* [Work order] Each line with the string "boundOf" is to be copied from the records below.

[Start of Attachment]

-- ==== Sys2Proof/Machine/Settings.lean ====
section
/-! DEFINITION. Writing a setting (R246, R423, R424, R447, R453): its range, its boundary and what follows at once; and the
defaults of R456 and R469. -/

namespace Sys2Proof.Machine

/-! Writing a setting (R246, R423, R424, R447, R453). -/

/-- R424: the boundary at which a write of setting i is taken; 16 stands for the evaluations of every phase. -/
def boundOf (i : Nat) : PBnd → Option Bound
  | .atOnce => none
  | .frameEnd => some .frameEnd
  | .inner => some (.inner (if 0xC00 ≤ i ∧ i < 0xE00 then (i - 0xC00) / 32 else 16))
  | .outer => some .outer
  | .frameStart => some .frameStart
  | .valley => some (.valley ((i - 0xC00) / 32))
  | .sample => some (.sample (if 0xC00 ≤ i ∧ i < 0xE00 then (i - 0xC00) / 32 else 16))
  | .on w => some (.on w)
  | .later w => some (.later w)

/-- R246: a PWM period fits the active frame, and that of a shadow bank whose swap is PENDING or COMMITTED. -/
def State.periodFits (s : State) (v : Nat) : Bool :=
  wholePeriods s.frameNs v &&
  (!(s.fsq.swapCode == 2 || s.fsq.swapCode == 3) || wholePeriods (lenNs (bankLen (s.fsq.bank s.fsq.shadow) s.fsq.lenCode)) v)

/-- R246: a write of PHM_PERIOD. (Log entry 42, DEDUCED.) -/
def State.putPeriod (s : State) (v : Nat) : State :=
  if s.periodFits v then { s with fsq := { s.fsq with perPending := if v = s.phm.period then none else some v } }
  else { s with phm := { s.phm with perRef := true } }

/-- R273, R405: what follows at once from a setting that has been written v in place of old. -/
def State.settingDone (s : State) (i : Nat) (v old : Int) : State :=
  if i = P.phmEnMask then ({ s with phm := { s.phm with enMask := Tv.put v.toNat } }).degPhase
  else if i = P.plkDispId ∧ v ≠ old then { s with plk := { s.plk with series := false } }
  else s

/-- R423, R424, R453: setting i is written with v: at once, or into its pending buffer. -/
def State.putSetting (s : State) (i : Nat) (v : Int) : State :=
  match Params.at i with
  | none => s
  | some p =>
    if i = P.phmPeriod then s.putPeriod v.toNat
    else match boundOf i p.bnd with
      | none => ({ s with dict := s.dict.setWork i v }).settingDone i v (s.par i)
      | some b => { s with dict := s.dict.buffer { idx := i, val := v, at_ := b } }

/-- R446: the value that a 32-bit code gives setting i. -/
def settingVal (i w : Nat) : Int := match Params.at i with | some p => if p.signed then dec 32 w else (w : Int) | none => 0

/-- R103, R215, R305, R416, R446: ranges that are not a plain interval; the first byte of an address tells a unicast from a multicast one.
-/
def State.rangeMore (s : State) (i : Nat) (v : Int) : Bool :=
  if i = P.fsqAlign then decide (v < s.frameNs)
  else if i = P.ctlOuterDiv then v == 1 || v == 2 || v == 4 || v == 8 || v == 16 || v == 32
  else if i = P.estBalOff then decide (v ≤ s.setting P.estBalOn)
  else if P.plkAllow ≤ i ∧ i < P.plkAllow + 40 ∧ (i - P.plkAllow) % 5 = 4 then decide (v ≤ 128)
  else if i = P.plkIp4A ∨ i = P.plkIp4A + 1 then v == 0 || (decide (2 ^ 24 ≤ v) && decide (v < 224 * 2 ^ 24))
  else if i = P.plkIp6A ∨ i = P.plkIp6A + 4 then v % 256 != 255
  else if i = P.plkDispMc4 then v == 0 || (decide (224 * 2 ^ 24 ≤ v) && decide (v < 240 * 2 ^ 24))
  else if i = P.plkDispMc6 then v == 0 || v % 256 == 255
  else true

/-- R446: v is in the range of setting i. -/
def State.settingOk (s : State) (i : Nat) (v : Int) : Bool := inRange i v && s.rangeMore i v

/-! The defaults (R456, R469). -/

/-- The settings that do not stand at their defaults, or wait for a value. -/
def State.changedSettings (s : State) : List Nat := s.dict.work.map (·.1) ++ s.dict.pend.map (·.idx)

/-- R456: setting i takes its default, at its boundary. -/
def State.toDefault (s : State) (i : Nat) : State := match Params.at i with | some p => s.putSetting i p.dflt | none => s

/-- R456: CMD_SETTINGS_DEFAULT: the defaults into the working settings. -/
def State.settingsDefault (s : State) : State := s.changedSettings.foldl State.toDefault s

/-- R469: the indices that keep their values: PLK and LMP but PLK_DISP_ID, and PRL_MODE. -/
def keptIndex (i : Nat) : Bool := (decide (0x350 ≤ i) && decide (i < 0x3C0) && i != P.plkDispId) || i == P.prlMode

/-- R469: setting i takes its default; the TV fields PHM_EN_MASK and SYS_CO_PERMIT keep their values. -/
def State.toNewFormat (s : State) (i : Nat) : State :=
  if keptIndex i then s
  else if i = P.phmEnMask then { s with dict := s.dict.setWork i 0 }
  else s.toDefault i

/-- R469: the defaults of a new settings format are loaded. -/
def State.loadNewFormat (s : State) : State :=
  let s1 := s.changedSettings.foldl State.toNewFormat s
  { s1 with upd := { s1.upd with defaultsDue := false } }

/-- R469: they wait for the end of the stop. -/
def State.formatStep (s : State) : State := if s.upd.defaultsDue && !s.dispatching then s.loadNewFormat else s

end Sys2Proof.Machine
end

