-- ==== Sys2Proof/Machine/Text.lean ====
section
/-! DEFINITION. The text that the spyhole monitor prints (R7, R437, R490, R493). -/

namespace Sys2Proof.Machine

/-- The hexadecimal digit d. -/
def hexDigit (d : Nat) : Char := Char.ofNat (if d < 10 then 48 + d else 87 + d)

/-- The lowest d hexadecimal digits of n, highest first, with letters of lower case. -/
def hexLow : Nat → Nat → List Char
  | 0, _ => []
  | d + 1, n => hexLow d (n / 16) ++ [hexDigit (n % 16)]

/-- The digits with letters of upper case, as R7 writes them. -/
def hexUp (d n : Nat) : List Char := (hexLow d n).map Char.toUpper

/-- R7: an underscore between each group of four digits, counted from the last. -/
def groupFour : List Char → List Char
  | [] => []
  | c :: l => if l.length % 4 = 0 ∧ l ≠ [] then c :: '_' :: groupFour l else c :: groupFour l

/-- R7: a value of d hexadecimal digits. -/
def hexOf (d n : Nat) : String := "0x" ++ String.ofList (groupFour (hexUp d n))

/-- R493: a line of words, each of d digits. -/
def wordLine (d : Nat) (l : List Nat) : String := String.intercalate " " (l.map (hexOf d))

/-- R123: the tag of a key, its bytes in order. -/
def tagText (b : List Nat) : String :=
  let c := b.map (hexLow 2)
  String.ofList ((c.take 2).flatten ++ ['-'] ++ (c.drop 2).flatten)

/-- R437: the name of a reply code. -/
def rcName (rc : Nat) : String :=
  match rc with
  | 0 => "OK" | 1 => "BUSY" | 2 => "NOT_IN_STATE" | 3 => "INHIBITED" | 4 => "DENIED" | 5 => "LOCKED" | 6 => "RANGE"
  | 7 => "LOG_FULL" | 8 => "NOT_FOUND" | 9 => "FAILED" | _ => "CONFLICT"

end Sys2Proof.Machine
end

[End of Attachment]

* [Written reply]
def boundOf (i : Nat) : PBnd → Option Bound
    else match boundOf i p.bnd with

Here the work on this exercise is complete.